In [1]:
import pandas as pd
import numpy as np
from sklearn import preprocessing
import matplotlib.pyplot as plt
plt.rc("font", size=14)
from sklearn.linear_model import LogisticRegression
from sklearn.model_selection import train_test_split
from sklearn.linear_model import LogisticRegression
from sklearn import metrics
import seaborn as sns
sns.set(style="white")
sns.set(style="whitegrid", color_codes=True)
from sklearn.impute import KNNImputer
from imblearn.over_sampling import SMOTE ##TODO: Insert to ENV.yml
from imblearn.under_sampling import RandomUnderSampler
import statsmodels.api as sm
import random
seed=42
random.seed(seed)
from xgboost import XGBClassifier
#Import Random Forest Model
from sklearn.ensemble import RandomForestClassifier

In [2]:
def lr_preprocess_sepsis(df, window_size=5, time_bm=-10):

    # columns for using
    frequency_used_attributes = ['BaseExcess',  'FiO2', 'pH', 'PaCO2', 'Glucose','Lactate', 'PTT']
    values_used_attributes = [ 'Hct', 'Glucose','Potassium']
    constant_attributes = ['ID','max_ICULOS', 'Gender']
    other_attributes = ['time_bm','HR','MAP','O2Sat', 'Resp','SBP', 'ICULOS']
    units_attributes = ['Unit1', 'Unit2']
    label_attributes= ['Label','SepsisLabel']

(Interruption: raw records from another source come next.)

/-- POWER_ON_RESET puts every block at its power-on value (R184); the pins, which are inputs, and the model's own queue
and counter of free values stay (log 1, 6). While RESET_N is low every read returns 0.
RESET_RELEASE after a power-on reset: every block holds its power-on value (R184), and the Line Inputs have followed
the pins: the default filter length is 0, so a high pin is a stable high level, and its arrival is IGNORED (R20, R21).
RESET_RELEASE completes in every state; in a state in reset whose line entries are the disabled ones without filter that
power-on leaves and whose candidates are absent (R20, R107), its whole effect is given.
While RESET_N is low no access is taken: a read returns 0, and nothing but the pins and RESET_N acts (R184;
log 23). -/
def Obligations.ResetCommands : Prop :=
  (∀ s : State,
    exec .powerOnReset s = .next
      { State.reset with
        pending := s.pending, choices := s.choices, inReset := true
        lines := s.lines.map fun l => { pin := l.pin, stable := false, candidate := none } } ∧
    (s.inReset = true → ∀ address, s.busRead address = 0)) ∧
  (∀ s : State,
    (∀ t, exec .powerOnReset s = .next t →
      exec .resetRelease t = .next
        { State.reset with
          pending := s.pending, choices := s.choices
          lines := s.lines.map fun l => { pin := l.pin, stable := l.pin, candidate := none } }) ∧
    (s.inReset = false → exec .resetRelease s = .next s) ∧
    (s.inReset = true → (∀ n, (s.line n).candidate = none) →
      (∀ n : Line, (s.entry (lineSource n)).enable = false ∧ (s.entry (lineSource n)).filter = 0) →
      exec .resetRelease s = .next
        { s with
          inReset := false
          lines := s.lines.map fun l => { pin := l.pin, stable := l.pin, candidate := none } }) ∧
    ∃ t, exec .resetRelease s = .next t ∧ t.inReset = false ∧ t.pending = s.pending ∧ t.command = s.command ∧
      t.table = s.table ∧ t.timebase = s.timebase ∧ t.ports = s.ports ∧ t.link = s.link ∧ t.pair = s.pair ∧
      t.receiver = s.receiver) ∧
  (∀ (s : State) (c : Instr), s.inReset = true →
    match c with
    | .powerOnReset | .resetRelease => True
    | .pinChange n level => exec c s = .next (s.setLine n { s.line n with pin := level })
    | .claim _ | .tickLoRead _ => exec c s = .next { s with dataOut := 0 }
    | _ => exec c s = .next s)

/-! ## Timebase and Line Inputs -/

/-- t is what one tick makes of s, no event of an earlier tick being still to be taken (R125, R126, R127, R21, R89, R151,
R165). An event whose count ends here is marked due (log 4). -/
abbrev Sys2Proof.Machine.TickedFrom (s t : State) : Prop :=
  t = { s with
    timebase :=
      { s.timebase with count := 0, divisor := s.timebase.prescale, tick := s.timebase.tick + 1 }
    lines := t.lines, ports := t.ports
    link := { s.link with timer := t.link.timer }
    transmitter := { s.transmitter with timer := t.transmitter.timer } } ∧
  (∀ n, (s.line n).candidate = none → t.line n = s.line n) ∧
  (∀ n c, (s.line n).candidate = some c →
    t.line n =
      if (s.line n).pin = c.level then
        { s.line n with
          candidate := some
            { c with count := satFin c.count, due := decide (s.filterLength n ≤ (satFin c.count).val) } }
      else s.line n) ∧
  (∀ a, (s.port a).timerRunning = false → t.port a = s.port a) ∧
  (∀ a r rest n, (s.port a).state ≠ .draining → (s.port a).stack = r :: rest → r.remaining = some n →
    t.port a =
      if n.toNat ≤ 1 then { s.port a with tickDue := true }
      else { s.port a with stack := { r with remaining := some (n - 1) } :: rest }) ∧
  t.link.timer = s.link.timer.ticked ∧ t.transmitter.timer = s.transmitter.timer.ticked ∧
  LinkTimer.stopped.ticked = .stopped ∧
  (∀ n : Word, (LinkTimer.running n).ticked = if n.toNat ≤ 1 then .expiring else .running (n - 1))

/-- The commands, carried out one after another from s, lead to t, whatever the model's counter of free values stands at
before each (log 6). -/
def Sys2Proof.Machine.CarriedOut : List Instr → State → State → Prop
  | [], s, t => t = s
  | c :: rest, s, t => ∃ n u, exec c { s with choices := n } = .next u ∧ CarriedOut rest u t

/-- The lines with a candidate that the last tick made due and that is still to be taken (log 4). -/
abbrev Sys2Proof.Machine.linesWithDueCandidate (s : State) : List Line :=
  (List.finRange 32).filter fun n => (s.line n).candidate.any (·.due)

/-- TICK (R125, R126, R127, R21, R89, R151, R165). With no event of the last tick still to be taken, it is one tick.
Otherwise those events belong to the last tick and are taken first (log 5), each by its own command, in a free order
(log 6); the tick follows. -/
def Obligations.TickResult : Prop :=
  (∀ s : State, s.inReset = false → s.dueEvents = [] → ∃ t, exec .tick s = .next t ∧ TickedFrom s t) ∧
  (∀ s : State, s.inReset = false →
    let due : List Instr :=
      (linesWithDueCandidate s).map .candidateStable ++
      ((List.finRange 4).filter fun a => (s.port a).tickDue).map .deadlineExpiry ++
      (if s.link.timer = .expiring then [.helloIntervalExpiry] else []) ++
      (if s.transmitter.timer = .expiring then [.ackTimerExpiry] else [])
    ∃ order : List Instr, order.Perm due ∧
      ∃ u, CarriedOut order s u ∧ ∃ t, exec .tick s = .next t ∧ TickedFrom u t)

/-- TICK_LO_READ and TICK_HI (R128): the low half is returned, the high half goes into the latch, and TICK_HI on any
page reads the latch.
PRESCALE_WRITE (R126): PRESCALE changes and is read back; the running period keeps its divisor and its count. -/
def Obligations.TimebaseAccesses : Prop :=
  (∀ (s : State) (page : Agent), s.inReset = false →
    exec (.tickLoRead page) s = .next
      { s with
        dataOut := s.timebase.tick.extractLsb' 0 16
        timebase := { s.timebase with latch := s.timebase.tick.extractLsb' 16 16 } } ∧
    s.busRead (BitVec.ofNat 8 (32 * page.val + 0x1B)) = s.timebase.latch) ∧
  (∀ (s : State) (w : Word), s.inReset = false →
    ∃ t, exec (.prescaleWrite w) s = .next t ∧ t = { s with timebase := { s.timebase with prescale := w } } ∧
      t.busRead 0xB4 = w)

/-- PIN_CHANGE (R21): cancels a candidate, forms one, or changes the stable level at once with filter length 0. A
candidate that the last tick made due became the stable level at that tick, so CANDIDATE_STABLE comes first (`due` is the
model's mark of it, log 4).
CANDIDATE_STABLE (R21): a candidate that is due becomes the stable level, which is offered to the trigger logic. While a
second candidate of the same group is due, the capture word of its arrival shows that line's old level: the model's
choice (log 28). -/
def Obligations.LineCommands : Prop :=
  (∀ (s : State) (n : Line) (level : Bool), s.inReset = false →
    ((s.line n).pin = level → exec (.pinChange n level) s = .next s) ∧
    ((s.line n).pin ≠ level → (s.line n).stable = level → (∀ c, (s.line n).candidate = some c → c.due = false) →
      exec (.pinChange n level) s = .next (s.setLine n { pin := level, stable := level, candidate := none })) ∧
    ((s.line n).pin ≠ level → (s.line n).stable ≠ level → (s.line n).candidate = none → s.filterLength n ≠ 0 →
      exec (.pinChange n level) s = .next
        (s.setLine n
          { pin := level, stable := (s.line n).stable
            candidate := some { level := level, count := 0, due := false } })) ∧
    ((s.line n).pin ≠ level → (s.line n).stable ≠ level → (s.line n).candidate = none → s.filterLength n = 0 →
      let s1 := s.setLine n { pin := level, stable := level, candidate := none }
      exec (.pinChange n level) s = .next (if s1.qualifies n level then (s1.resolve (s1.lineArrival n)).1 else s1)) ∧
    (∀ c, (s.line n).candidate = some c → c.due = true → (s.line n).pin ≠ level →
      ∃ s1, exec (.candidateStable n) s = .next s1 ∧ (s1.line n).candidate = none ∧
        exec (.pinChange n level) s = exec (.pinChange n level) s1)) ∧
  (∀ (s : State) (n : Line) (c : Candidate), s.inReset = false → (s.line n).candidate = some c → c.due = true →
    let s1 := s.setLine n { s.line n with stable := c.level, candidate := none }
    exec (.candidateStable n) s = .next (if s1.qualifies n c.level then (s1.resolve (s1.lineArrival n)).1 else s1))

/-- Which stable changes make an arrival, by the trigger code (R22, R23, R106, R198), and the arrival's data: with
capture on, the stable levels of the line's group of sixteen (R25). -/
def Obligations.TriggerAndCaptureRule : Prop :=
  ∀ (s : State) (n : Line) (level : Bool),
    s.qualifies n level =
      (match (s.entry (lineSource n)).trigger.toNat with
       | 0 => level
       | 1 => !level
       | 2 => true
       | 3 => level
       | 4 => !level
       | _ => false) ∧
    ((s.entry (lineSource n)).capture = false → s.lineArrival n = ⟨lineSource n, .absent, 1⟩) ∧
    ((s.entry (lineSource n)).capture = true →
      ∃ w : Word, s.lineArrival n = ⟨lineSource n, .one w, 1⟩ ∧
        ∀ m : Line, m.val / 16 = n.val / 16 → w.getLsbD (m.val % 16) = (s.line m).stable)

/-! ## Arrival resolution -/

/-- Steps 1 to 3 (R33): a disabled source ignores, a source under PURGE or a CLEAR walk discards; nothing changes.
Step 4 (R34): under COUNT or LATEST an arrival merges into the newest pending record of its source, and no slot,
sequence number or position changes. These arrivals are at sources 0 to 59; an internal source has its own table (R29). -/
def Obligations.ArrivalNotConsideredOrMerged : Prop :=
  (∀ (s : State) (a : Arrival),
    ((s.entry a.source).enable = false → s.resolve a = (s, .ignored)) ∧
    ((s.entry a.source).enable = true → s.underPurge a.source = true ∨ s.clearing = true →
      s.resolve a = (s, .discarded))) ∧
  (∀ (s : State) (a : Arrival) (r : EventRecord), a.source.val < 60 →
    (s.entry a.source).enable = true → s.underPurge a.source = false → s.clearing = false →
    s.newestPending a.source = some r →
    (r ∈ s.pendingRecords ∧ r.source = a.source ∧
      ∀ x ∈ s.pendingRecords, x.source = a.source → x.serial ≤ r.serial) ∧
    ((s.entry a.source).coalesce = 1 →
      s.resolve a = (s.changePending r.slot fun x => { x with count := satByte x.count }, .merged)) ∧
    ((s.entry a.source).coalesce = 2 →
      s.resolve a =
        (s.changePending r.slot fun x =>
          { x with count := satByte x.count, stamp := s.timebase.tick, payload := a.payload }, .merged)))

    # create frequency columns for some lab variables
    def add_rolling_window(df, attr, window_size):
        df = df.sort_values(by=['ID','ICULOS'], ascending =[True,True])
        rolling = df[['ID']+attr].groupby('ID').rolling(window=window_size, closed='both').count()
        rolling= rolling.rename(columns={at: f'{window_size}w_sum_{at}' for at in attr})
        rolling=rolling[list(rolling.columns)[1:]].reset_index().set_index('level_1')
        combined = df.join(rolling,how='left', rsuffix= 'r')
        return combined, rolling
    df_with_roll, df_roll = add_rolling_window(df,frequency_used_attributes,window_size)
    frequency_used_attributes_fixed = [f'{window_size}w_sum_{x}' for x in frequency_used_attributes]
    # df_with_roll = df_with_roll[constant_attributes + other_attributes + \
    #                                     values_used_attributes + frequency_used_attributes_fixed + \
    #                                     units_attributes + label_attributes]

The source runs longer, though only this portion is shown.